The Cognitive Impairment in Diabetes study (COG-ID) will include 228 people
aged >=70 with T2DM. These people will be recruited from participating general
practices and are diagnosed with T2DM but not known with cognitive impairment.
All participants will undergo an evaluation including two self-administered
instruments (*Test Your Memory* and *Self-Administered Gerocognitive
Examination*) and a standardised assessment for cognitive impairment by a
general practitioner (GP), including a Mini Mental State Examination (MMSE). In
addition, a quality of life and depressive symptom questionnaire (SF-36 and
CES-D) will be filled out. All participants suspected of cognitive impairment
(on either cognitive test instrument or the GP assessment) and a random sample
of 30% of participants without suspicion of cognitive impairment will be
referred to the memory clinic in the UMCU, where a medical examination,
neuropsychological examination and MRI will be performed. At the memory clinic
the main outcome (i.e. presence or absence of cognitive impairment) will be
determined, defined as a clinical diagnosis of either mild cognitive impairment
(MCI) or dementia. These diagnoses will serve as reference standard. Based on
the reference standard the outcome of the cognitive test instruments will be
classified as true or false positive and true or false negative and the
diagnostic accuracy of the cognitive test instruments, separate and combined,
will be examined.
The results will be communicated to the GP and patients according to a
predefined protocol. In case of a diagnosis of cognitive impairment the GP is
suggested to adjust the diabetes regimen. After six and twenty-four months a
follow-up questionnaire will be sent to the patient to assess the impact of the
study on the quality of life and depressive symptomatology of patients.

There are no health risks associated with the procedures and techniques used.
A diagnosis of MCI or, even more so, dementia can have substantial impact on
patients and their relatives. Nevertheless, it is important to emphasize that
these diagnoses can only be established if the patient and/or the relatives
themselves express serious cognitive complaints. Hence, although the patient
or relatives might be in denial, the diagnosis will generally not come as a
surprise.

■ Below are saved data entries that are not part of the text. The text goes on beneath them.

-- ==== Sys2Proof/Machine/Frames.lean ====
section
/-! DEFINITION. Frames as they are sent: lengths, sync words, symbols, labels (R169 to R172, R183, R224, R227 to R229). -/

namespace Sys2Proof.Machine

/-- P of R170: 8 × PRE8, 1 to 8. -/
def preLen (s : State) : Nat := 8 * max 1 (min 8 (getF s F.COD_FRAME_CFG_PRE8))

/-- Length in symbols of one frame or copy (R170). -/
def frameLen (s : State) (mode len : Nat) : Nat :=
  if mode = 0 then preLen s + 128 + (if len = 0 then 0 else 8 * len + 32)
  else preLen s + 236 + (if len = 0 then 0 else 16 * len + 76)

/-- Copies of a mode (R170). -/
def copiesOf (mode : Nat) : Nat := if mode = 2 then 4 else if mode = 3 then 6 else 1

/-- Length of a frame with all its copies (R170, R183). -/
def airLen (s : State) (mode len : Nat) : Nat := copiesOf mode * frameLen s mode len + 2 * (copiesOf mode - 1)

/-- Sync word of a mode (R171). -/
def syncWord (mode : Nat) : Nat :=
  match mode with
  | 0 => 0xE5B2_1C69
  | 1 => 0x2F61_D3A4
  | 2 => 0x7A0D_6F13
  | _ => 0x94C7_28DE

/-- Bits of the header as bytes, H[95] first. -/
def hdrBits (h : Nat) : List Bool := bitsMsb 96 h

/-- The symbols of the header or body as they are sent in a mode (R170, R176, R177). -/
def protect (mode : Nat) (hdr : Bool) (l : List Bool) : List Bool := if mode = 0 then l else interleave hdr (convEncode l)

/-- The body bits: payload and CRC-32 (R170, R174). -/
def bodyBits (payload : List Byte) : List Bool := bitsOfBytes payload ++ bitsMsb 32 (crc32Body payload)

/-- The symbols of one frame or copy (R169, R170). -/
def frameSymbols (s : State) (mode h : Nat) (payload : List Byte) : List Bool :=
  (List.range (preLen s)).map (fun i => i % 2 == 0) ++ bitsMsb 32 (syncWord mode) ++ protect mode true (hdrBits h) ++
    (if payload = [] then [] else protect mode false (bodyBits payload))

/-- The device's own node address (R277, R303). -/
def rootAddr (s : State) : Nat := getF s F.VET_ROOT_ADDR

/-- The device has its own address (R303). -/
def rootSet (s : State) : Bool := rootAddr s != 0 && rootAddr s != 0x3FFFF

/-! ### Labels (R224) -/

def Lbl.filler : Nat := 0
def Lbl.beacon : Nat := 1
def Lbl.route : Nat := 2
def Lbl.macctl : Nat := 4

/-- A label without a meaning of its own (R224). -/
def Lbl.reserved (l : Nat) : Bool := (Nat.ble 7 l && Nat.ble l 0xF) || (Nat.ble 0x15 l && Nat.ble l 0x2F)

/-- Routing of a label: DEST, with the value that acts for the engine labels (R224). -/
def lblDest (s : State) (l : Nat) : Nat :=
  let d := bits (rdN s (R.LFR_LBL l)) 5 4
  if Nat.ble 1 l && Nat.ble l 4 && (d == 0 || d == 3) then 1 else d

def lblRing (s : State) (l : Nat) : Nat := bits (rdN s (R.LFR_LBL l)) 2 0
def lblEncReq (s : State) (l : Nat) : Bool := bit (rdN s (R.LFR_LBL l)) 8

/-! ### Filler and idle cells (R227, R228) -/

/-- Payload of a filler frame: x^9 + x^5 + 1 seeded with ones (R228). -/
def fillerBits : Nat → Nat → List Bool
  | 0, _ => []
  | n + 1, r => bit r 8 :: fillerBits n ((2 * r + b2n (bit r 8 != bit r 4)) % 512)

/-- Fill a gap of `g` symbols: lengths of the filler frames and the number of idle cells (R227). -/
def fillGap (len : Nat → Nat) (maxLen : Nat) : Nat → Nat → List Nat × Nat
  | 0, g => ([], g / 4)
  | f + 1, g =>
    if len 0 ≤ g then
      let n := ((List.range (maxLen + 1)).filter fun n => Nat.ble (len n) g).getLastD 0
      let r := fillGap len maxLen f (g - len n)
      (n :: r.1, r.2)
    else ([], g / 4)

/-- Mode of the filler frames. -/
def fillMode (s : State) : Nat := getF s F.LFR_FILL_CFG_MODE

/-- Largest payload of a filler frame: values above 508 act as 508. -/
def fillMax (s : State) : Nat := min 508 (getF s F.LFR_FILL_CFG_MAXLEN)

/-! ### Cycles and symbols in time -/

/-- Absolute slot number of a cycle index (R246). -/
def slotOf (s : State) (c : Nat) : Nat := c / slotC s

/-- Number of slot numbers (R246). -/
def slotCount (s : State) : Nat := 2 ^ 32 / slotC s

/-- `a - b` in slot numbers. -/
def slotSub (s : State) (a b : Nat) : Nat := (a % slotCount s + slotCount s - b % slotCount s) % slotCount s

/-- Slot `a` is ahead of slot `b` (R106, R246). -/
def slotAhead (s : State) (a b : Nat) : Bool := let d := slotSub s a b; decide (1 ≤ d ∧ d < slotCount s / 2)

/-- The current slot. -/
def slotNow (s : State) : Nat := slotOf s (cidxNow s)

end Sys2Proof.Machine
end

Often the diagnosis will help to understand the cause of complaints
and insecurities that have already bothered people for a long time.
The diagnosis of dementia or MCI will be established according to
internationally accepted criteria, at a specialist clinic. In this setting the
risk of false positive dementia diagnosis is minimal. In case of doubt, no
diagnosis will be established, and the patient will be offered a reevaluation
after 6 to 12 months.
The results of the study will contribute to an earlier detection of cognitive
impairment in patients with T2DM and thus help to improve treatment for these
patients in the future. Direct implementation of this diagnostic procedure in
all general practices in the Netherlands or abroad seems feasible.